Friday, April 17, 2009

Closer to the swamp

While the exploratory draft of one book is resting until I have enough objectivity to hack my way through it again, I've turned to revising the previous book. It's good, but is it good enough? No, it never is. That was a trick question!

One of the things I'm focusing on in this revision is characters. It's always tempting for me to set my characters up as "types." The shy kid. The introspective main character. The bully. Etc. Sometimes I even do this on purpose so as not to take away from the merciless clarity of the main character's story. What a mistake! Making characters real adds to the story.

I think of my stories as enormous fetid swamps. They are messy and sprawling, humming with life and death, decay and birth. Hummingbirds flash over black water; turtles sprawl like ropey knots on logs; the water is so full of organic matter it's nearly opaque, and the air is thick with insects. It's complicated, rich, messy. Alive.

And while I'm not saying a story should be a mess, it should have the pure stink of life. Veracity. Slicing away all that nuance, the richness and ambiguity of people who sometimes make the wrong choice, for example; or who might not be clear why they do X rather than Y, leads to a hard and sterile story that in the end feels -- to me -- artificial.

For example, see how this posting is sprawling and convoluted? Yeah, just like that. Revising should remove the crud but keep the complexity, the loamy and humid exhalation of the swamp.
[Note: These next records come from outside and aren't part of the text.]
-- ==== Sys2Proof/Machine/Varfin.lean ====
section
/-! DEFINITION. The Varfin links (R21-R26): frames, acknowledgement and resend, lane loss, retraining and return, and what the loss of a
whole link does (Table 1.2). -/

namespace Sys2Proof.Machine

/-- S runs, so that the links carry traffic. -/
def State.linked (s : State) : Bool := s.firmware || s.phase = .recovery

/-! ### Frames (R21, R22) -/

/-- The lane of a link other than `k`. -/
def otherLane (k : Nat) : Nat := 1 - k

/-- A lane of a link. -/
def Link.lane (x : Link) (k : Nat) : LinkLane := nth x.lanes k

/-- A lane of a link changed. -/
def Link.setLane (x : Link) (k : Nat) (f : LinkLane → LinkLane) : Link := { x with lanes := alter x.lanes k f }

/-- The sender keeps a frame in the replay buffer of 32 from its first transmission on. -/
def Link.sent (x : Link) (lane seq now : Nat) : Link :=
  if x.replay.any (fun h => h.seq = seq) || seq < x.delivered || x.delivered + 32 ≤ seq || x.ahead.contains seq then x
  else { x with replay := x.replay ++ [{ seq := seq, lane := lane, sentAt := now }] }

/-- Frames that follow in order are delivered: at most the 32 of the buffer. -/
def Link.deliverAhead : Nat → Link → Link
  | 0, x => x
  | n + 1, x =>
    if x.ahead.contains x.delivered then
      Link.deliverAhead n { x with delivered := x.delivered + 1, ahead := x.ahead.filter (fun q => q ≠ x.delivered) }
    else x

/-- A frame passes its CRC check: it is acknowledged, and delivered once, in its order; a repeat is acknowledged only. -/
def Link.passes (x : Link) (lane seq : Nat) : Link :=
  let x := x.setLane lane (fun l => { l with failed := 0 })
  let x := { x with replay := x.replay.filter (fun h => h.seq ≠ seq) }
  if seq < x.delivered || x.delivered + 32 ≤ seq || x.ahead.contains seq then x
  else Link.deliverAhead 32 { x with ahead := x.ahead ++ [seq] }

/-- A frame fails: the receiver asks for it again, and after four failures on a lane it goes on the other one, if that works. -/
def Link.fails (x : Link) (lane seq now : Nat) : Link :=
  let x := x.setLane lane (fun l => { l with failed := l.failed + 1 })
  let other := (x.lane (otherLane lane)).up
  { x with replay := x.replay.map (fun (h : HeldFrame) =>
      if h.seq = seq then
        if 4 ≤ h.failures + 1 && other then { h with lane := otherLane lane, sentAt := now, failures := 0 }
        else { h with sentAt := now, failures := min 4 (h.failures + 1) }
      else h) }

/-- Frames of the replay buffer are resent on a lane. -/
def Link.moveTo (x : Link) (lane now : Nat) : Link :=
  { x with replay := x.replay.map (fun (h : HeldFrame) => { h with lane := lane, sentAt := now, failures := 0 }) }

/-! ### Loss of a lane (R23, Table 1.2) -/

/-- What the loss of both lanes of a link does at once: the belvedere leaves service, the line functions stop. A die A0-A3 fails by
DIE_FAILURE, and the vault waits 50 ms. Without the link to the vault no signature can be made: event source 181 (Table 13.11). -/
def State.linkGone (s : State) (d : Nat) (belvedere : Bool) : State :=
  let s := s.setLink d (fun x => { x with lostAt := some s.now })
  if d = 5 then (if belvedere && (s.phase = .ready || s.phase = .running) then s.belvedereOut else s)
  else if d = 6 then s.stopLine
  else if d = 7 && s.firmware && s.sec.identity then s.backlogEvent
  else s

/-- A lane is declared lost: the other takes all traffic and the frames of the replay buffer; event source 155. A drain has gone at the
rate of the lanes that worked until now (R26). -/
def State.loseLane (s : State) (d k : Nat) : State :=
  let up := s.belvedereUp
  let s := s.settleDrains d
  let s := s.setLink d (fun x =>
    (x.setLane k (fun _ => { up := false, since := s.now })).moveTo (otherLane k) s.now)
  let s := s.note 155 1 (dieHandle d) 0 5
  if s.linkLost d then s.linkGone d up else s

/-- VARFIN_FRAME (R22): frame `seq` of a link arrives on a lane; 16 failures in a row lose the lane (R23). On a lane that carries
link-test frames, a failure ends the test (R24): the next training comes 100 ms (for a lost link to V 1 ms) after that frame, DESIGN CHOICE
(log 84). -/
def execVarfinFrame (t link lane seq : Nat) (crcOk : Bool) (s : State) : Out :=
  let s := s.tickTo t
  guarded (isLinked link && lane < 2)
    (if !s.linked then s
    else if ((s.die link).link.lane lane).up then
      let s := s.setLink link (fun x =>
        let x := x.sent lane seq s.now
        if crcOk then x.passes lane seq else x.fails lane seq s.now)
      if 16 ≤ ((s.die link).link.lane lane).failed then s.loseLane link lane else s
    else if ((s.die link).link.lane lane).testing && !crcOk then
      s.setLink link (fun x => x.setLane lane (fun l => { l with testing := false, since := s.now }))
    else s)

/-- VARFIN_RESEND_TIMEOUT (R22): frames not acknowledged for 4 us are sent again. -/
def execVarfinResendTimeout (t link : Nat) (s : State) : Out :=
  let s := s.tickTo t
  guarded (isLinked link)
    (if s.linked && !s.linkLost link then
      s.setLink link (fun x => { x with replay := x.replay.map (fun (h : HeldFrame) =>
        if h.sentAt + 64 ≤ s.now then { h with sentAt := s.now } else h) })
    else s)

/-- LANE_LOSS (R23): symbol lock lost for 10 us. -/
def execLaneLoss (t die lane : Nat) (s : State) : Out :=
  let s := s.tickTo t
  guarded (isLinked die && lane < 2)
    (if s.linked && ((s.die die).link.lane lane).up then s.loseLane die lane else s)

/-! ### Retraining (R24) -/

/-- Ticks between two trainings of a lost lane, and of the link test before it returns: shorter on the link to V while it is lost. -/
def State.trainTicks (s : State) (d : Nat) : Nat × Nat :=
  if d = 7 && s.linkLost 7 then (Config.ms, Config.ms) else (100 * Config.ms, Config.ticksPerSecond)

/-- LANE_RETRAIN (R24): a lost lane is trained and carries link-test frames from now on. -/
def execLaneRetrain (t die lane : Nat) (s : State) : Out :=
  let s := s.tickTo t
  let l := (s.die die).link.lane lane
  guarded (isLinked die && lane < 2)
    (if s.linked && !l.up && !l.testing && l.since + (s.trainTicks die).1 ≤ s.now then
      s.setLink die (fun x => x.setLane lane (fun l => { l with testing := true, since := s.now }))
    else s)

/-- A lane works again: event source 155, and a link that was lost is back; frames that waited for the vault's keys are opened in order
(Table 1.2). -/
def State.returnLane (s : State) (d k : Nat) : State :=
  let lost := s.linkLost d
  let s := s.settleDrains d
  let s := s.setLink d (fun x => x.setLane k (fun _ => { since := s.now }))
  let s := s.note 155 2 (dieHandle d) 0 5
  if lost then
    let s := s.setLink d (fun x => { (x.moveTo k s.now) with lostAt := none })
    if d = 5 && s.belvedereUp && (s.phase = .ready || s.phase = .running) then s.belvedereBack
    else if d = 7 then s.openKeyless
    else s
  else s

/-- LANE_RETURN (R24): the link test has run for its time without error. -/
def execLaneReturn (t die lane : Nat) (s : State) : Out :=
  let s := s.tickTo t
  let l := (s.die die).link.lane lane
  guarded (isLinked die && lane < 2)
    (if s.linked && !l.up && l.testing && l.since + (s.trainTicks die).2 ≤ s.now then s.returnLane die lane else s)

end Sys2Proof.Machine
end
So while I am now trying, as I always will, to burn away the useless parts of the story, I am also trying NOT to burn away that richness. Little mannerisms of characters that make them more real. Their quiet fears, that they know only upon waking before they force them back into the subconscious. The shames and selfish prideful moments. All of it.

I am trying to get closer, in other words. Closer into my characters' heads. It's fun because I need to be able to articulate things about themselves that they would not be able to. Once I am armed with this knowledge I can rethink the way they experience the story and how they react to plot points.

All of which is a way of gathering my courage before I plunge into the swamp. Yoiks ... and away!


Anonymous said...

Bravo! I think the challenge for really good writers is to find ways that each and every reader, in your case, the young adults, can identify with aspects of one character or another. If the reader feels the author "understands" them through the characters, it increases the credibility of the characters and the story and makes the reader want to turn each and every page to see how the characters resolve conflicts. The difficulty is, as you well know, that each person reacts and deals with situations differently depending on their own personalities. We tend to give characters our own characteristics because that is easiest to do. Ahhhh, the challenges for you as the writer.

Babs said...

Sorry--screwed up the signature--Babs be me on the above comment.